# 7 week old sleep routine



## 0604 (Jun 10, 2005)

Can you tell me what sort of routine we should have at 7 weeks. He goes to bed at 9 and will sleep til 3 then has to be cuddled back to sleep- can take up to an hour and always wakes up at 530 -this isn t hunger but a cuddle on me sends him back to sleep for an hour. I know this isnt right so can you suggest how to encourage sleep in the early hours.
Thanks Sarah


----------



## jeanette (May 3, 2003)

Hi Sarah

How are things??

Not all babies at this age have a set ''sleeping rountine''. They like to be cuddled for reassurance. He should still be having a wake time in the night as he doesnt know difference between day/night...this will come as he becomes more active in the day.

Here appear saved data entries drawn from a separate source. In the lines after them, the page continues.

-- ==== Sys2Proof/Laws/State.lean ====
section
/-! SUPPORT. State.lean: what the plain updates of State leave as it was, one lemma for each group of State, each true by
definition. -/
namespace Sys2Proof.Machine

/-! ### emit -/

@[simp] theorem State.emit_boot (s : State) (o : Output) : (s.emit o).boot = s.boot := rfl
@[simp] theorem State.emit_fab (s : State) (o : Output) : (s.emit o).fab = s.fab := rfl
@[simp] theorem State.emit_clock (s : State) (o : Output) : (s.emit o).clock = s.clock := rfl
@[simp] theorem State.emit_q (s : State) (o : Output) : (s.emit o).q = s.q := rfl
@[simp] theorem State.emit_stg (s : State) (o : Output) : (s.emit o).stg = s.stg := rfl
@[simp] theorem State.emit_store (s : State) (o : Output) : (s.emit o).store = s.store := rfl
@[simp] theorem State.emit_idx (s : State) (o : Output) : (s.emit o).idx = s.idx := rfl
@[simp] theorem State.emit_tiers (s : State) (o : Output) : (s.emit o).tiers = s.tiers := rfl
@[simp] theorem State.emit_foot (s : State) (o : Output) : (s.emit o).foot = s.foot := rfl
@[simp] theorem State.emit_dlv (s : State) (o : Output) : (s.emit o).dlv = s.dlv := rfl
@[simp] theorem State.emit_att (s : State) (o : Output) : (s.emit o).att = s.att := rfl
@[simp] theorem State.emit_pool (s : State) (o : Output) : (s.emit o).pool = s.pool := rfl
@[simp] theorem State.emit_rma (s : State) (o : Output) : (s.emit o).rma = s.rma := rfl
@[simp] theorem State.emit_grp (s : State) (o : Output) : (s.emit o).grp = s.grp := rfl
@[simp] theorem State.emit_sec (s : State) (o : Output) : (s.emit o).sec = s.sec := rfl
@[simp] theorem State.emit_ras (s : State) (o : Output) : (s.emit o).ras = s.ras := rfl
@[simp] theorem State.emit_tel (s : State) (o : Output) : (s.emit o).tel = s.tel := rfl
@[simp] theorem State.emit_mgmt (s : State) (o : Output) : (s.emit o).mgmt = s.mgmt := rfl
@[simp] theorem State.emit_host (s : State) (o : Output) : (s.emit o).host = s.host := rfl
@[simp] theorem State.emit_hostBad (s : State) (o : Output) : (s.emit o).hostBad = s.hostBad := rfl
@[simp] theorem State.emit_free (s : State) (o : Output) : (s.emit o).free = s.free := rfl
@[simp] theorem State.emit_pending (s : State) (o : Output) : (s.emit o).pending = s.pending := rfl

/-! ### addCounter -/

@[simp] theorem State.addCounter_boot (s : State) (i n : Nat) : (s.addCounter i n).boot = s.boot := rfl
@[simp] theorem State.addCounter_fab (s : State) (i n : Nat) : (s.addCounter i n).fab = s.fab := rfl
@[simp] theorem State.addCounter_clock (s : State) (i n : Nat) : (s.addCounter i n).clock = s.clock := rfl
@[simp] theorem State.addCounter_q (s : State) (i n : Nat) : (s.addCounter i n).q = s.q := rfl
@[simp] theorem State.addCounter_stg (s : State) (i n : Nat) : (s.addCounter i n).stg = s.stg := rfl
@[simp] theorem State.addCounter_store (s : State) (i n : Nat) : (s.addCounter i n).store = s.store := rfl
@[simp] theorem State.addCounter_idx (s : State) (i n : Nat) : (s.addCounter i n).idx = s.idx := rfl
@[simp] theorem State.addCounter_tiers (s : State) (i n : Nat) : (s.addCounter i n).tiers = s.tiers := rfl
@[simp] theorem State.addCounter_foot (s : State) (i n : Nat) : (s.addCounter i n).foot = s.foot := rfl
@[simp] theorem State.addCounter_dlv (s : State) (i n : Nat) : (s.addCounter i n).dlv = s.dlv := rfl
@[simp] theorem State.addCounter_att (s : State) (i n : Nat) : (s.addCounter i n).att = s.att := rfl
@[simp] theorem State.addCounter_pool (s : State) (i n : Nat) : (s.addCounter i n).pool = s.pool := rfl
@[simp] theorem State.addCounter_rma (s : State) (i n : Nat) : (s.addCounter i n).rma = s.rma := rfl
@[simp] theorem State.addCounter_grp (s : State) (i n : Nat) : (s.addCounter i n).grp = s.grp := rfl
@[simp] theorem State.addCounter_sec (s : State) (i n : Nat) : (s.addCounter i n).sec = s.sec := rfl
@[simp] theorem State.addCounter_ras (s : State) (i n : Nat) : (s.addCounter i n).ras = s.ras := rfl
@[simp] theorem State.addCounter_mgmt (s : State) (i n : Nat) : (s.addCounter i n).mgmt = s.mgmt := rfl
@[simp] theorem State.addCounter_host (s : State) (i n : Nat) : (s.addCounter i n).host = s.host := rfl
@[simp] theorem State.addCounter_hostBad (s : State) (i n : Nat) : (s.addCounter i n).hostBad = s.hostBad := rfl
@[simp] theorem State.addCounter_out (s : State) (i n : Nat) : (s.addCounter i n).out = s.out := rfl
@[simp] theorem State.addCounter_free (s : State) (i n : Nat) : (s.addCounter i n).free = s.free := rfl
@[simp] theorem State.addCounter_pending (s : State) (i n : Nat) : (s.addCounter i n).pending = s.pending := rfl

You could lie him in his cot and place your hand of his tummy and go ''schhh''...it will let him know that you are there but wont pick him up.

jxx


----------



## 0604 (Jun 10, 2005)

Hi Jeanette, he slept til 4 and then fed and then up at six. Can you tell me is there a reason he gets up an hour and a half exactly after that night feed?? Is it tummy ache? or is it just waking time? - he isnt hungry really....
Thanks
Sarah


----------



## jeanette (May 3, 2003)

Hi Sarah

It could be a waking timel. But babies like us drift in and out of a deep sleep so it could his ''lstirring time''

Jxx


----------